Open Language Data Initiative

The contents of this card can be edited in the source repository.

Dataset card

Description

FLORES+ devtest set in the Valencian dialect of Catalan

License

CC-BY-SA-4.0

Attribution

@inproceedings{wmt24-spain,
    title="Expanding the FLORES+ Multilingual Benchmark with Translations for {Aragonese, Aranese, Asturian, and Valencian}",
    author="Juan Antonio Perez-Ortiz and Felipe S{\'a}nchez-Martínez and Víctor M. S{\'a}nchez-Cartagena and Miquel Esplà-Gomis and Aaron Galiano Jimenez and Antoni Oliver and Claudi Aventín-Boya and Alejandro Pardos and Cristina Valdés and Jus{\'e}p Loís Sans Socasau and Juan Pablo Martínez",
    booktitle = "Proceedings of the Ninth Conference on Machine Translation",
    month = nov,
    year = "2024",
    address = "Miami, USA",
    publisher = "Association for Computational Linguistics"
}

With the support of the project CENID2023/10, funded by Diputació d'Alacant; and the R+D+i project PID2021-127999NB-I00 (LiLowLa: Lightweight neural translation technologies for low-resource languages), funded by MCIN /AEI /10.13039/501100011033 / FEDER, UE.

Language codes

Additional language information

Workflow

The dataset was created by adapting the existing Catalan version of the FLORES+ devtest set. The work was carried out by a single native speaker of the Valencian dialect. The native speaker holds a Ph.D. and has experience in translating into Valencian and reviewing texts in Valencian.

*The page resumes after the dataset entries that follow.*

/-- The doublewords of an event record (R356). -/
def EvRec.dws (e : EvRec) : List Word :=
  [BitVec.ofNat 64 e.cycle,
   BitVec.ofNat 64 (e.code % 256 + e.plate % 512 * 2 ^ 8 + min e.lost 32767 * 2 ^ 17 + e.esn.toNat * 2 ^ 32), e.object, e.detail]

/-- A byte of a die's event ring: record w of those written stands in slot w mod 4,096 (R355). -/
def Die.eventByte (t : Die) (i : Nat) : Nat :=
  let slot := i / 32
  let first := t.posted - t.events.length
  match t.events[(slot + 4096 - first % 4096) % 4096]? with
  | some e => if slot < 4096 then ((e.dws).getD (i % 32 / 8) 0).toNat / 256 ^ (i % 8) % 256 else 0
  | none => 0

/-- EVENT_READ (R355, R377). -/
def execEventRead (m : Mail) (die : BitVec 2) (off len : BitVec 32) (s : State) : Out :=
  mailRow m 1 true (fun s => s.reply m 0 (bulk m off.toNat len.toNat (s.die die.toNat).eventByte)) s

/-- A doubleword of the plate accounts of a die: for each plate 16 slot totals, then 8 for each engine (R342, R343). -/
def State.acctDw (s : State) (d i : Nat) : Nat :=
  let p := s.plateOf (128 * d + i / 48)
  if 128 ≤ i / 48 then 0
  else if i % 48 < 16 then SMap.get 0 p.acct (i % 48)
  else SMap.get 0 p.engAcct (i % 48 - 16)

/-- ACCT_READ (R342, R377). Log entry 49 (DESIGN CHOICE). -/
def execAcctRead (m : Mail) (die : BitVec 2) (off len : BitVec 32) (s : State) : Out :=
  mailRow m 5 true (fun s =>
    s.reply m 0 (bulk m off.toNat len.toNat (fun i => s.acctDw die.toNat (i / 8) / 256 ^ (i % 8) % 256))) s

/-- IMAGE_MOVE: a SAVED image goes to another die, or leaves for another device (R333, R378).
Log entry 47 (DESIGN CHOICE). -/
def execImageMove (m : Mail) (ctx : BitVec 32) (dev : BitVec 12) (die : BitVec 2) (s : State) : Out :=
  mailRow m 5 true (fun s => match s.ctxOf ctx with
    | none => s.reply m 2 []
    | some c =>
      let out (s : State) : State := s.mdie c.die (fun t => { t with
        saved := t.saved.filter (fun x => !(x == ctx)), areas := t.areas - 1 })
      if c.life ≠ .saved then s.reply m 3 []
      else if dev ≠ s.devId then (((s.focus ctx).mctx (fun c => { c with life := .ended })) |> out).reply m 0 []
      else if c.die = die.toNat then s.reply m 0 []
      else if 1024 ≤ (s.die die.toNat).areas then s.reply m 3 []
      else
        let s := (out s).mdie die.toNat (fun t => { t with saved := t.saved ++ [ctx], areas := t.areas + 1 })
        (s.putCtx { c with die := die.toNat }).reply m 0 []) s

/-! ### The control page and the host queue (R374, R375, R379) -/

/-- QOVF follows HQ_TAIL − HQ_HEAD (R375, R379). -/
def Control.judge (c : Control) : Control := { c with qovf := decide (1024 < (c.hqTail - c.hqHead).toNat) }

/-- HQ_TAIL_WRITE exposes the entries that the host has written; one that lies between HQ_HEAD and HQ_TAIL is replaced
(R374, R379). Log entry 46 (DESIGN CHOICE). -/
def execHqTailWrite (v : BitVec 32) (entries : List (BitVec 10 × List Word)) (s : State) : Out :=
  .next { s with
    hq := entries.foldl (fun (m : SMap HqEntry) (e : BitVec 10 × List Word) => SMap.set [] m e.1.toNat e.2) s.hq,
    control := ({ s.control with hqTail := v }).judge }

/-- MB (R375): W1C of DONE and OVR, then GO. Log entry 46 (DESIGN CHOICE). -/
def Control.writeMb (c : Control) (v : Word) : Control :=
  let c := { c with done := c.done && !(bitOf v 1), ovr := c.ovr && !(bitOf v 2) }
  if bitOf v 0 then (if c.go then { c with ovr := true } else { c with go := true }) else c

/-- CONTROL_PAGE_WRITE: each field by its access code (R6, R375). -/
def execControlPageWrite (off : BitVec 12) (v : Word) (s : State) : Out :=
  .next (
    if off = 0x008 then { s with control := s.control.writeMb v }
    else if off = 0x010 then { s with control := ({ s.control with hqTail := v.setWidth 32 }).judge }
    else if off = 0x020 ∧ s.control.stage = 5 then { s with control := { s.control with en := bitOf v 0 } }
    else s)

/-- A host response still to come is discarded (R374). -/
def dropHostMail (m : Option Mail) : Option Mail := m.bind (fun k => if k.sup.isNone then none else some k)

/-- FUNCTION_LEVEL_RESET: the mailbox and MB clear; a running command completes without a response (R374). -/
def execFunctionLevelReset (s : State) : Out :=
  let quiet (r : OpStep) : OpStep := { r with mail := dropHostMail r.mail }
  .next { s with
    control := { s.control with go := false, done := false, ovr := false },
    resp := SMap.set none s.resp 0 none, spoilt := s.spoilt.filter (fun k => !(k == 0)),
    dies := s.dies.map (fun (t : Die) => { t with step := t.step.map quiet, pending := t.pending.map quiet }),
    dump := s.dump.map (fun p => { p with mail := dropHostMail p.mail }) }

/-- Bytes of memory that the host command function reads in a queue's address space; none when it cannot (R360, R379).
Log entry 26 (DESIGN CHOICE). -/
def State.hostPiece (s : State) (sp : Space) (va n : Nat) : Option Nat :=
  if 2 ^ 57 ≤ va ∨ inWindow va = true then none
  else match s.walk va [48, 39, 30, 21, 16] (bitsOf sp.root 46 12 * 4096) with
    | .error _ => none
    | .ok (pte, size) =>
      let e : TlbEnt := { asid := sp.asid, va := va / size * size, size := size, pte := pte }
      match e.target va with
      | .error _ => none
      | .ok x =>
        if x.forbids (sp.priv == .u) .load ∨ s.anyPoison x.pa n = true ∨ (s.beyond x.pa n).isSome = true then none else some (s.memNat x.pa n)

/-- As `hostPiece`, over the parts of a range. -/
def State.hostRead (s : State) (sp : Space) (va n : Nat) : Option Nat :=
  (splitRange va n).foldr (fun p acc => acc.bind (fun v => (s.hostPiece sp p.1 p.2).map (fun w => w + v * 256 ^ p.2))) (some 0)

/-- How the host command function finds an entry (R379). -/
inductive HqVerdict where
  | unreadable | invalid | full
  | valid (die : Nat) (task : TaskRec) (addr : Word)
  deriving DecidableEq, Repr

/-- The entry's own words are as R379 asks. -/
def hqWordsOk (e : HqEntry) : Bool :=
  let dw (i : Nat) : Word := e.getD i 0
  bitsOf (dw 0) 7 0 == 1 && bitsOf (dw 0) 63 14 == 0 && bitsOf (dw 1) 63 57 == 0 && bitsOf (dw 1) 7 0 == 0 &&
    [3, 4, 5, 6, 7].all (fun i => dw i == 0)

In order to speed up the process, LanguageTool was used to introduce an initial set of changes to the original text. Then, all these changes were manually checked, and other required changes were manually applied, taking into account the aforementioned list of lexical items that change between the different dialects of the Catalan language. In case of doubt, the dictionary of the Valencian Language Academy was checked.

Additional guidelines

Linguistic criteria for the institutional use of the Valencian dialect in the Valencian universities were followed.